PROBLEM DESCRIPTION: Your answer is the lines below, exactly, from the one that contains "simp [List.getD_eq_getElem?_getD, List.getElem?_set_ne" through the one that contains "by_cases hk : k < c / 2", both included.

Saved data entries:
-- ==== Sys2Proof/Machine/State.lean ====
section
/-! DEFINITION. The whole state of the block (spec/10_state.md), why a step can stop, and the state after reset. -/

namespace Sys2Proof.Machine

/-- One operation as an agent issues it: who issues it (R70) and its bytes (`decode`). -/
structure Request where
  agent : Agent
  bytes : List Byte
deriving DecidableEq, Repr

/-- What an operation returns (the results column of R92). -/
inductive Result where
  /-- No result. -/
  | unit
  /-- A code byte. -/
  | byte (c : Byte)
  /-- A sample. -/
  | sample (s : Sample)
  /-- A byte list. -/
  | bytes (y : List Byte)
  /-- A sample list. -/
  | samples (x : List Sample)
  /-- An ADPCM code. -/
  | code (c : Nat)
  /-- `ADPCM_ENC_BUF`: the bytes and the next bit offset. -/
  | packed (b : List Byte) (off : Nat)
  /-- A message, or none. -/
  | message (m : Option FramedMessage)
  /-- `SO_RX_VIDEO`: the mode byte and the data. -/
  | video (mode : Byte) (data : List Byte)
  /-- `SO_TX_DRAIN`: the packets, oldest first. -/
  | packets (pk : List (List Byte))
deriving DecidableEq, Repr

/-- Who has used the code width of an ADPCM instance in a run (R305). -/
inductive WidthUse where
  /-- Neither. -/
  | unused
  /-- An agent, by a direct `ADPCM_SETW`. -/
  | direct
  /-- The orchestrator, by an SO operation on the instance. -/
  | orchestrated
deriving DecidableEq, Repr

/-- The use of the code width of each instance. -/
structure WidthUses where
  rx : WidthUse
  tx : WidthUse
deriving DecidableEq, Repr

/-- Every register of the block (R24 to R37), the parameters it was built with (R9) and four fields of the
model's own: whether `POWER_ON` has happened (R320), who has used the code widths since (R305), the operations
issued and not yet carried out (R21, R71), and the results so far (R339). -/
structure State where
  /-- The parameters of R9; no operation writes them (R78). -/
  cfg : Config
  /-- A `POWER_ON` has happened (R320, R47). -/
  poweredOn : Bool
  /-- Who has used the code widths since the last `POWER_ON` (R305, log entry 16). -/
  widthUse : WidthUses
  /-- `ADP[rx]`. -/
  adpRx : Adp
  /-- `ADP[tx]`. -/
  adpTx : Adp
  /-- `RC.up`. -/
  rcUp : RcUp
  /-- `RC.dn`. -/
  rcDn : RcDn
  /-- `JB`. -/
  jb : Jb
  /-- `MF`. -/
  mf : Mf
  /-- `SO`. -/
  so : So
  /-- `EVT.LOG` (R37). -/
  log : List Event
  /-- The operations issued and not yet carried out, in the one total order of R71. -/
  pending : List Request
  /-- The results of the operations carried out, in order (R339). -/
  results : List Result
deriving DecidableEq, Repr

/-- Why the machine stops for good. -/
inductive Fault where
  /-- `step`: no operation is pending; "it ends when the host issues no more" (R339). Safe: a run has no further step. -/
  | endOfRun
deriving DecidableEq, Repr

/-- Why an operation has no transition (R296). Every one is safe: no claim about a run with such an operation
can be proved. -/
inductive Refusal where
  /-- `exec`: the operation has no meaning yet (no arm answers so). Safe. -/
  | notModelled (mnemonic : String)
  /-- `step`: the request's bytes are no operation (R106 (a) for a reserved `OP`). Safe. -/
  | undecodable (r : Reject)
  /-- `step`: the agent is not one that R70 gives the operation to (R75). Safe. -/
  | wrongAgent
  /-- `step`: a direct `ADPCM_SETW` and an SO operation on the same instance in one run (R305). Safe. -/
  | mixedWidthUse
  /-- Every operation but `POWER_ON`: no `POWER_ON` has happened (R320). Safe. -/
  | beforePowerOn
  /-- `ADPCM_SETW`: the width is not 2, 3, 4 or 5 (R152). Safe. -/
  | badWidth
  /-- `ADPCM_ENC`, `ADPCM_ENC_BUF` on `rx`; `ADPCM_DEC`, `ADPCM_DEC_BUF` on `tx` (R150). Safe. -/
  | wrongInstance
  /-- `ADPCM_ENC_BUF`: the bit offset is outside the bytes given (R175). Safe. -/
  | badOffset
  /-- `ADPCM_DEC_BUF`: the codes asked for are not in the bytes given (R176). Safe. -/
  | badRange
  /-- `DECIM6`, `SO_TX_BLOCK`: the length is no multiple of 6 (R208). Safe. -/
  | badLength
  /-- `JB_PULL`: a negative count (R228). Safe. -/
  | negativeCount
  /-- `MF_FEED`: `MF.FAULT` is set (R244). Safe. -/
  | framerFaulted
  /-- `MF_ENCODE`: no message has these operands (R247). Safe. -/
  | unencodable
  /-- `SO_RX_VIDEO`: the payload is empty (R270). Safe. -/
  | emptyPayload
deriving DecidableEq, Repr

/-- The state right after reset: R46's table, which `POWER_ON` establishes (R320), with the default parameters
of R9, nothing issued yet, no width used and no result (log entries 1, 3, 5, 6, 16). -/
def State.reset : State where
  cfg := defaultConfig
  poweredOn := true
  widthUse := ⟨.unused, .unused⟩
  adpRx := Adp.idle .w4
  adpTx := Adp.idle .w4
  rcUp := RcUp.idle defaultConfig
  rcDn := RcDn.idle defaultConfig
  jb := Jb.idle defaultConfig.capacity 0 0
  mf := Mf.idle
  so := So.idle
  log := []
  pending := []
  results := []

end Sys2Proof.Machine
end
...
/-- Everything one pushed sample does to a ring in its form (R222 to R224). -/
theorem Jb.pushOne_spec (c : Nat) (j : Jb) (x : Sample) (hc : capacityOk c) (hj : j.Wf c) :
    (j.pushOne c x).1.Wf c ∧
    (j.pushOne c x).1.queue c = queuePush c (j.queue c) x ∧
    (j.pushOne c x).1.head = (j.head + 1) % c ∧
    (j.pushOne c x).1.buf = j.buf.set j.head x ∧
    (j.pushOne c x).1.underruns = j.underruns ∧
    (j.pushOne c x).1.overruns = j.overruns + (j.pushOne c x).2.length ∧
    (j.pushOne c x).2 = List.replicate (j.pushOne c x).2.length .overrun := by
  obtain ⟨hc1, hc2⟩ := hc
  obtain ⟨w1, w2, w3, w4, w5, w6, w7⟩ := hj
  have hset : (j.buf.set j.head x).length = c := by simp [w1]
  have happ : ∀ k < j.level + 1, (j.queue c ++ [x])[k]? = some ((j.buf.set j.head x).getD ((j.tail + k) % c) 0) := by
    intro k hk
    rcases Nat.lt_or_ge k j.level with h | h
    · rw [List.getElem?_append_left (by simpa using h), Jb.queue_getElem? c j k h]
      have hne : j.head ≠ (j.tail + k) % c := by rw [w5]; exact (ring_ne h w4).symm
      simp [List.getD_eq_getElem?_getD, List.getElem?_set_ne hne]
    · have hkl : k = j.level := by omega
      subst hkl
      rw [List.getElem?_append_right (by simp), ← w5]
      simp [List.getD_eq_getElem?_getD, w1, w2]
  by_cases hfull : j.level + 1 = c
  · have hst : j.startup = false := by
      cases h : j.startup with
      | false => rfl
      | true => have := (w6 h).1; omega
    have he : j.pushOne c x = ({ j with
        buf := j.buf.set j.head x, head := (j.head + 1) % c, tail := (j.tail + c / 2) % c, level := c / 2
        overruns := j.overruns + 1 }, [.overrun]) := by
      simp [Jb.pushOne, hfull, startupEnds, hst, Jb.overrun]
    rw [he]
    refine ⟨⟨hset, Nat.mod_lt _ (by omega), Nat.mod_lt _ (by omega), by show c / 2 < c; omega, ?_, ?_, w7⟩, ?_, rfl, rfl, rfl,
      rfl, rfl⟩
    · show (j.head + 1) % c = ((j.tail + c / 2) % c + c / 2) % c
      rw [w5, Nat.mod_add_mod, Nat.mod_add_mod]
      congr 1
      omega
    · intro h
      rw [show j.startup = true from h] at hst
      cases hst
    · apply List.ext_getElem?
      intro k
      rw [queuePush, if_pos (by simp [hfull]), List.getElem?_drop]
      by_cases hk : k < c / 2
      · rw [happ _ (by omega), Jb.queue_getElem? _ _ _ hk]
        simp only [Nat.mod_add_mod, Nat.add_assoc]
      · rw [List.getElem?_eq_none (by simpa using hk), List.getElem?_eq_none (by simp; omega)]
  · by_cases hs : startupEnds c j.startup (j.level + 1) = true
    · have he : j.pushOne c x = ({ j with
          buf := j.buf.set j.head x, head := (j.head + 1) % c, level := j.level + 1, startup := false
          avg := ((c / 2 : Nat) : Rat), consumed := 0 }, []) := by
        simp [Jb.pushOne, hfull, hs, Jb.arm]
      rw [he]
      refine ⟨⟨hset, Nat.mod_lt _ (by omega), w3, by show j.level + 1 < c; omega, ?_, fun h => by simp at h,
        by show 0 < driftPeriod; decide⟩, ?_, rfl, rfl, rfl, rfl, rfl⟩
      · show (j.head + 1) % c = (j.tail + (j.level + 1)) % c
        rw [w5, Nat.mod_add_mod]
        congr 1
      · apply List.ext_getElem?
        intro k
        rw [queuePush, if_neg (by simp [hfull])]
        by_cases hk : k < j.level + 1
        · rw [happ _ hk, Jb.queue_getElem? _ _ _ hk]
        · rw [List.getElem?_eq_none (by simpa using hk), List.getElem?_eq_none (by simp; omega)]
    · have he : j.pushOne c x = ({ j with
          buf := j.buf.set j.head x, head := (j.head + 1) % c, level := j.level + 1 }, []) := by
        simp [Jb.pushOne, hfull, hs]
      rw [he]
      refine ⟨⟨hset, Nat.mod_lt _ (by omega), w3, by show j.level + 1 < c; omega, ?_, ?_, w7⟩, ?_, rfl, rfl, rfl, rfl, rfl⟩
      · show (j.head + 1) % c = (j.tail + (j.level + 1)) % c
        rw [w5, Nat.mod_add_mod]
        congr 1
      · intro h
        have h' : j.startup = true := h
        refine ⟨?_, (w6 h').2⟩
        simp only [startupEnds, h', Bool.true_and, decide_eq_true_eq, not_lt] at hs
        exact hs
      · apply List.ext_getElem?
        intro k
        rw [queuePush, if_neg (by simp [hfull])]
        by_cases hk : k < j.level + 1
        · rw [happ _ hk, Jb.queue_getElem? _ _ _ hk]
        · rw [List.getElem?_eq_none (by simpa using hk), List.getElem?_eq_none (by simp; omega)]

ANSWER BOX:
      simp [List.getD_eq_getElem?_getD, List.getElem?_set_ne hne]
    · have hkl : k = j.level := by omega
      subst hkl
      rw [List.getElem?_append_right (by simp), ← w5]
      simp [List.getD_eq_getElem?_getD, w1, w2]
  by_cases hfull : j.level + 1 = c
  · have hst : j.startup = false := by
      cases h : j.startup with
      | false => rfl
      | true => have := (w6 h).1; omega
    have he : j.pushOne c x = ({ j with
        buf := j.buf.set j.head x, head := (j.head + 1) % c, tail := (j.tail + c / 2) % c, level := c / 2
        overruns := j.overruns + 1 }, [.overrun]) := by
      simp [Jb.pushOne, hfull, startupEnds, hst, Jb.overrun]
    rw [he]
    refine ⟨⟨hset, Nat.mod_lt _ (by omega), Nat.mod_lt _ (by omega), by show c / 2 < c; omega, ?_, ?_, w7⟩, ?_, rfl, rfl, rfl,
      rfl, rfl⟩
    · show (j.head + 1) % c = ((j.tail + c / 2) % c + c / 2) % c
      rw [w5, Nat.mod_add_mod, Nat.mod_add_mod]
      congr 1
      omega
    · intro h
      rw [show j.startup = true from h] at hst
      cases hst
    · apply List.ext_getElem?
      intro k
      rw [queuePush, if_pos (by simp [hfull]), List.getElem?_drop]
      by_cases hk : k < c / 2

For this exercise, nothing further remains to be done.